━━ Extracted records ━━
-- ==== Sys2Proof/Machine/Editing.lean ====
section
/-! DEFINITION. The EDIT and HOLD commands: PUT STEP, DELETE STEP, CLEAR PROGRAM and the hold-point slots
(R12 to R19). -/

namespace Sys2Proof.Machine

/-- The run states in which every edit is refused with REFUSED_STATE (R12, R14, R16). -/
def RunState.refusesEdits : RunState → Bool
  | .config | .halted | .faulted => true
  | .idle | .ready | .running | .held | .done | .manual => false

/-- An index that the run has reached (R13). -/
def State.lockedIndex (s : State) (i : Nat) : Bool := s.run.state.inRun && decide (i ≤ s.run.cursor)

/-- The table with a record stored at an index: replaced below the length, appended at it; the result at the
index is cleared (R12). -/
def Program.put (p : Program) (i : Nat) (r : StepRecord) : Program :=
  { p with
    steps := if i < p.length then p.steps.set i r else p.steps ++ [r]
    results := p.results.set i .cleared }

/-- PUT STEP's own rule, checked in the order of R12. -/
def putStepRule (index : Byte) (record : List Byte) (s : State) : Executed :=
  let i := index.toNat
  if s.run.state.refusesEdits then refuse s .refusedState
  else if s.lockedIndex i then refuse s .lockedStep
  else if s.program.length < i then refuse s .badIndex
  else if i = s.program.length ∧ Config.tableSize ≤ s.program.length then refuse s .full
  else match readRecord record with
    | none => refuse s .badValue
    | some r =>
      let s1 : State := { s with program := s.program.put i r }
      let s2 := if s.run.state = .idle then s1.setRunState s1.restState else s1
      (s2, ⟨okOr r.clamped, u8 i ++ u8 s2.program.length⟩)

/-- PUT STEP (R12). -/
def execPutStep (p : Port) (index : Byte) (record : List Byte) (s : State) : Step :=
  .next (runCommand s p 0x50 (index :: record) (putStepRule index record))

/-- A hold-point slot after the record at index `d` is removed (R19). -/
def holdAfterDelete (d : Nat) : Option Nat → Option Nat
  | some i => if i = d then none else if d < i then some (i - 1) else some i
  | none => none

/-- The table without the record at index `d`: later records move down with their results, the result at the
old last index is cleared, and the hold-point slots follow (R14, R19). -/
def Program.delete (p : Program) (d : Nat) : Program :=
  { steps := p.steps.eraseIdx d
    results := (p.results.take p.length).eraseIdx d ++ [.cleared] ++ p.results.drop p.length
    hold0 := holdAfterDelete d p.hold0
    hold1 := holdAfterDelete d p.hold1 }

/-- Run state after the table has become empty in READY or DONE (R14, R15). -/
def RunState.whenEmptied : RunState → RunState
  | .ready | .done => .idle
  | r => r

/-- DELETE STEP's own rule (R13, R14). -/
def deleteStepRule (index : Byte) (s : State) : Executed :=
  let i := index.toNat
  if s.run.state.refusesEdits then refuse s .refusedState
  else if s.lockedIndex i then refuse s .lockedStep
  else if s.program.length ≤ i then refuse s .badIndex
  else
    let program := s.program.delete i
    let cursor := if s.run.state.inRun then s.run.cursor else min s.run.cursor program.length
    let s1 : State := { s with program := program, run := { s.run with cursor := cursor } }
    let s2 := if program.length = 0 then s1.setRunState s1.run.state.whenEmptied else s1
    (s2, ⟨.ok, u8 program.length⟩)

/-- DELETE STEP (R14). -/
def execDeleteStep (p : Port) (index : Byte) (s : State) : Step :=
  .next (runCommand s p 0x51 [index] (deleteStepRule index))

/-- CLEAR PROGRAM's own rule (R15). -/
def clearProgramRule (s : State) : Executed :=
  if s.run.state.refusesEdits || s.run.state.inRun then refuse s .refusedState
  else
    let s1 : State := { s with program := .reset, run := { s.run with cursor := 0 } }
    (s1.setRunState s1.run.state.whenEmptied, ⟨.ok, []⟩)

/-- CLEAR PROGRAM (R15). -/
def execClearProgram (p : Port) (s : State) : Step := .next (runCommand s p 0x52 [] clearProgramRule)

/-- The content of a hold-point slot (R16). -/
def Program.holdSlot (p : Program) (slot : Nat) : Option Nat := if slot = 0 then p.hold0 else p.hold1

/-- A hold-point slot replaced (R16). -/
def Program.setHold (p : Program) (slot : Nat) (v : Option Nat) : Program :=
  if slot = 0 then { p with hold0 := v } else { p with hold1 := v }

/-- SET HOLD POINT's own rule (R16, R17). -/
def setHoldPointRule (slot index : Byte) (s : State) : Executed :=
  if s.run.state.refusesEdits then refuse s .refusedState
  else if 1 < slot.toNat then refuse s .badValue
  else if s.program.length ≤ index.toNat then refuse s .badIndex
  else if s.program.holdSlot (1 - slot.toNat) = some index.toNat then refuse s .inUse
  else
    let program := s.program.setHold slot.toNat (some index.toNat)
    ({ s with program := program }, ⟨.ok, holdBytes program⟩)

/-- SET HOLD POINT (R17). -/
def execSetHoldPoint (p : Port) (slot index : Byte) (s : State) : Step :=
  .next (runCommand s p 0x60 [slot, index] (setHoldPointRule slot index))

/-- CLEAR HOLD POINT's own rule (R16, R18). -/
def clearHoldPointRule (slot : Byte) (s : State) : Executed :=
  if s.run.state.refusesEdits then refuse s .refusedState
  else if 1 < slot.toNat then refuse s .badValue
  else
    let program := s.program.setHold slot.toNat none
    ({ s with program := program }, ⟨.ok, holdBytes program⟩)

/-- CLEAR HOLD POINT (R18). -/
def execClearHoldPoint (p : Port) (slot : Byte) (s : State) : Step :=
  .next (runCommand s p 0x61 [slot] (clearHoldPointRule slot))

end Sys2Proof.Machine
end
━━━
- Task instructions -
From the records above, copy each line where the word "Option" can be found.

- Finished exercise -
def holdAfterDelete (d : Nat) : Option Nat → Option Nat
def Program.holdSlot (p : Program) (slot : Nat) : Option Nat := if slot = 0 then p.hold0 else p.hold1
def Program.setHold (p : Program) (slot : Nat) (v : Option Nat) : Program :=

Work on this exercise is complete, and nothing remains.